> _Task objective_: Starting at the top of the entries below, print each line exactly until the line with "Writes by message" has been printed too.

- - - -

/-- Reads by message and NEXT (R347 to R349, R411): the checks in their order give status 3, then the life's, 1, 2; an entry
that may be read answers its type and value, a counter of a Loam die is asked of its die; NEXT answers the first readable
entry after the one named, or status 1. Each request is answered once and counted.

Writes by message (R345, R347): the checks in their order give the life's status, 1 for an entry that is not there, 2 for a
class that may not write it, 5 for a wrong length, and the entry's own; a write that passes has its effect and is answered
with status 0. So the trace level, the rounding default and the missed-heartbeat count take the value of a granted write.

The BAR 0 window (R355, R356): an aligned read of a scalar entry returns its value, or the half asked for, and leaves status
0; one of an entry that is not scalar, or misaligned, returns 0 and leaves status 3; a write of eight aligned bytes is
checked as any write, and its status left; the window's own slots read as the status and the error count.

Directed control packets (R257, R270, R272, R344): one with hops to go is passed on by the port its next field names, that
field of the hop taking the port it came by; an answer goes back the same way, and is delivered where HOP comes to 0; one at
its end is handled, a read of the dictionary answered by the port it came by; a reserved field loses the port. -/
def Obligations.DictionaryAccess : Prop :=
  (∀ (q : Requester) (b : DictBody) (s : State) (k : Cls),
     let i := b.index.toNat
     let j := b.sub.toNat
     let tells (c : Instr) (i j status type : Nat) (v : List Byte) : Prop := Answers c s fun t =>
       t.outbox = s.outbox ++ [.dict q b.op.toNat b.tag.toNat i j status type v] ∧ t = { s with obs := t.obs, outbox := t.outbox } ∧
       t.obs.ok + t.obs.bad = s.obs.ok + s.obs.bad + 1
     let e := entryVal s q i j
     halyard s = true → reaches s q = true → windowPort q = none → classify s q = (s, some k) →
     (b.op ≠ 2 → b.op ≠ 3 → malformed q b = true → tells (.dictionaryRead q b) i j 3 0 []) ∧
     (b.op = 1 → malformed q b = false →
       (lifeStatus s false i j ≠ 0 → tells (.dictionaryRead q b) i j (lifeStatus s false i j) 0 []) ∧
       (lifeStatus s false i j = 0 → entryThere i j = false → tells (.dictionaryRead q b) i j 1 0 []) ∧
       (lifeStatus s false i j = 0 → entryThere i j = true → mayRead s k i j = false →
         tells (.dictionaryRead q b) i j 2 e.1 []) ∧
       (lifeStatus s false i j = 0 → entryThere i j = true → mayRead s k i j = true → onLoam i = false →
         tells (.dictionaryRead q b) i j 0 e.1 e.2) ∧
       (lifeStatus s false i j = 0 → entryThere i j = true → mayRead s k i j = true → onLoam i = true →
         Answers (.dictionaryRead q b) s fun t => t.outbox = s.outbox ++ [.counterRead (counterDie i) i j s.obs.nextRead] ∧
           (∃ r ∈ t.obs.reads, r.tag = s.obs.nextRead ∧ r.q = q ∧ r.index = i ∧ r.sub = j) ∧
           t = { s with obs := t.obs, outbox := t.outbox })) ∧
     (b.op = 3 → malformed q b = false →
       (s.life = .starting → tells (.next q b) i j 6 0 []) ∧
       (s.life ≠ .starting → nextEntry s k i j = none → tells (.next q b) 0xFFFF 0xFF 1 0 []) ∧
       (∀ m n, s.life ≠ .starting → nextEntry s k i j = some (m, n) → onLoam m = false →
         tells (.next q b) m n 0 (entryVal s q m n).1 (entryVal s q m n).2))) ∧
  (∀ (q : Requester) (b : DictBody) (s : State) (k : Cls) (c : Cmd) (mask : W64),
     let i := b.index.toNat
     let j := b.sub.toNat
     let bs := (b.rest ++ List.replicate b.len.toNat 0).take b.len.toNat
     let type := (entryVal s q i j).1
     let done (status type : Nat) (u : State) : Prop :=
       exec (.dictionaryWrite q b) s = .next (respondTo u q 2 b.tag.toNat i j status type [])
     let fits : Prop := lengthFits q i j (entryVal s q i j).2.length bs.length = true
     (halyard s = true → reaches s q = true → windowPort q = none → classify s q = (s, some k) → b.op = 2 → malformed q b = false →
       (lifeStatus s true i j ≠ 0 → done (lifeStatus s true i j) 0 s) ∧
       (lifeStatus s true i j = 0 → entryThere i j = false → done 1 0 s) ∧
       (lifeStatus s true i j = 0 → entryThere i j = true →
         (entryCmd s q i j bs = none → done 2 type (refusedEffect s q i j 2 bs)) ∧
         (entryCmd s q i j bs = some c → c.may s k = false → done 2 type (refusedEffect s q i j 2 bs)) ∧
         (entryCmd s q i j bs = some c → c.may s k = true → ¬ fits → done 5 type (refusedEffect s q i j 5 bs)) ∧
         (entryCmd s q i j bs = some c → c.may s k = true → fits → c.check s k ≠ 0 →
           done (c.check s k) type (refusedEffect s q i j (c.check s k) bs)) ∧
         (entryCmd s q i j bs = some c → c.may s k = true → fits → c.check s k = 0 → done 0 type (c.apply s k)) ∧
         (k.trio = true → bs.length = 1 → j = 1 → i = 0x2200 → leNat bs ≤ 2 →
           done 0 6 { s with obs := { s.obs with level := leNat bs } }) ∧
         (k.trio = true → bs.length = 1 → j = 1 → i = 0x2500 → leNat bs ≤ 3 → done 0 6 { s with defRm := leNat bs }) ∧
         (k.trio = true → bs.length = 1 → j = 7 → i = 0x5000 → 2 ≤ leNat bs → leNat bs ≤ 100 →
           done 0 0 { s with fabric := { s.fabric with missed := leNat bs } }))) ∧
     (Granted s q 0x7000 2 k → k.trio = true → mask.toNat < 2 ^ 19 → Served (.alarmClear q mask) s q 0x7000 2 3 fun u =>
       u = { s with obs := { s.obs with alarms := s.obs.alarms &&& ~~~mask } }) ∧
     (Granted s q 0x7000 2 k → k.trio = true → 2 ^ 19 ≤ mask.toNat → RefusedWith (.alarmClear q mask) s q 0x7000 2 3 3)) ∧
  (∀ (port : Fin 2) (offset : BitVec 27) (size : Byte) (value : W64) (s : State) (k : Cls) (c : Cmd),
     let q : Requester := .window port
     let o := offset.toNat
     let i := o / 2048
     let j := o % 2048 / 8
     let n := size.toNat
     let half := o % 8 / 4
     let aligned : Prop := (n = 8 ∧ o % 8 = 0) ∨ (n = 4 ∧ o % 4 = 0)
     let e := entryVal s q i j
     let x := getPcie s port
     let left (t : State) (status : Nat) : Prop := getPcie t port = { x with
       winStatus := status
       winErrors := if status = 0 then x.winErrors else x.winErrors + 1 }
     let returns (v : W64) (status : Nat) : Prop := Answers (.windowRead port offset size) s fun t => left t status ∧
       t.outbox = s.outbox ++ [.window port v] ∧ t = { s with pcie := t.pcie, outbox := t.outbox }
     let leaves (status : Nat) : Prop := Answers (.windowWrite port offset size value) s fun t => left t status ∧
       t = { s with pcie := t.pcie }
     halyard s = true → reaches s q = true → classify s q = (s, some k) →
     (i = 0 → aligned → exec (.windowRead port offset size) s = .next { s with outbox := s.outbox ++
       [.window port (halfOf (if j = 0 then x.winStatus else if j = 1 then x.winErrors else 0) half n)] }) ∧
     (i ≠ 0 → ¬ aligned → returns 0 3) ∧
     (i ≠ 0 → aligned → lifeStatus s false i j ≠ 0 → returns 0 (lifeStatus s false i j)) ∧
     (i ≠ 0 → aligned → lifeStatus s false i j = 0 → entryThere i j = false → returns 0 1) ∧
     (i ≠ 0 → aligned → lifeStatus s false i j = 0 → entryThere i j = true → mayRead s k i j = true →
       (7 ≤ e.1 → returns 0 3) ∧ (e.1 < 7 → onLoam i = false → returns (halfOf (slotValue e) half n) 0)) ∧
     (n ≠ 8 ∨ o % 8 ≠ 0 ∨ i = 0 → leaves 3) ∧
     (n = 8 → o % 8 = 0 → i ≠ 0 → lifeStatus s true i j ≠ 0 → entryThere i j = false → leaves (lifeStatus s true i j)) ∧
     (n = 8 → o % 8 = 0 → i ≠ 0 → lifeStatus s true i j = 0 → entryThere i j = true →
       entryCmd s q i j (natLe e.2.length value.toNat) = some c → e.1 < 7 → c.may s k = true → c.check s k = 0 →
       lengthFits q i j e.2.length e.2.length = true → highBad e.1 e.2.length value.toNat = false →
       exec (.windowWrite port offset size value) s = .next (windowStatus (c.apply s k) port 0))) ∧
  (∀ (port : Fin 18) (op : BitVec 6) (p : SPkt) (data : List Byte) (s : State),
     let n := op.toNat
     let w := p.opx.toNat
     let ndir := bits w 63 60
     let hop := bits w 59 56
     let x := getPort s port
     let clear (o m : Nat) (d : List Byte) : Prop := o < 18 ∧ (getPort s o).queue = [] ∧
       portCan s o { vc := 2 * pktClass m, op := m, p := p, data := d } = true
     let there := setHop (setHopPort w hop port) (hop + 1)
     let gen := p.addr.toNat % 2 ^ 32
     halyard s = true → x.state = 5 → 1 ≤ ndir →
     (∀ r, bit w 55 = true ∨ 11 < ndir ∨ pktClass n ≠ 3 → Answers (.directedPacket port op r p data) s fun t =>
       (getPort t port).state = 2 ∧ (getPort t port).losses = x.losses + 1 ∧ t.mem = s.mem) ∧
     (bit w 55 = false → ndir ≤ 11 → pktClass n = 3 →
       (hop + 1 < ndir → clear (hopPort there (hop + 1)) n data → Answers (.directedPacket port op false p data) s fun t =>
         t.outbox = s.outbox ++ [.packet (hopPort there (hop + 1)) n { p with opx := BitVec.ofNat 64 there } data] ∧
         hopPort there hop = port ∧ t = { s with fabric := t.fabric, outbox := t.outbox }) ∧
       (hop = 1 → exec (.directedPacket port op true p data) s =
         .next { s with outbox := s.outbox ++ [.packet 32 n { p with opx := BitVec.ofNat 64 (setHop w 0) } data] }) ∧
       (1 < hop → hop ≤ ndir → clear (hopPort (setHop w (hop - 1)) (hop - 2)) n data →
         Answers (.directedPacket port op true p data) s fun t =>
           t.outbox = s.outbox ++ [.packet (hopPort (setHop w (hop - 1)) (hop - 2)) n
             { p with opx := BitVec.ofNat 64 (setHop w (hop - 1)) } data] ∧
           t = { s with fabric := t.fabric, outbox := t.outbox }) ∧
       (hop + 1 = ndir → n = 0x3B → s.fabric.role = 2 → p.src.toNat = s.fabric.manager →
         exec (.directedPacket port op false p data) s =
           .next { s with fabric := { s.fabric with lastBeat := sparTimer s } }) ∧
       (∀ s' r, hop + 1 = ndir → n = 0x38 → (bodyOf data).op = 1 →
         serveBody (noteGen s gen) (.fabric p.src (BitVec.ofNat 32 gen) true) (bodyOf data) = (s', r) → x.queue = [] →
         portCan s port { vc := 6, op := 0x3A, p := p, data := respBytes 1 (bodyOf data).tag.toNat r } = true →
         Answers (.directedPacket port op false p data) s fun t => t.mem = s.mem ∧
           t.outbox = s.outbox ++ [.packet port 0x3A { directedHdr s' p with opx := BitVec.ofNat 64 there }
             (respBytes 1 (bodyOf data).tag.toNat r)])))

- - - -

> _Your response_:
/-- Reads by message and NEXT (R347 to R349, R411): the checks in their order give status 3, then the life's, 1, 2; an entry
that may be read answers its type and value, a counter of a Loam die is asked of its die; NEXT answers the first readable
entry after the one named, or status 1. Each request is answered once and counted.

Writes by message (R345, R347): the checks in their order give the life's status, 1 for an entry that is not there, 2 for a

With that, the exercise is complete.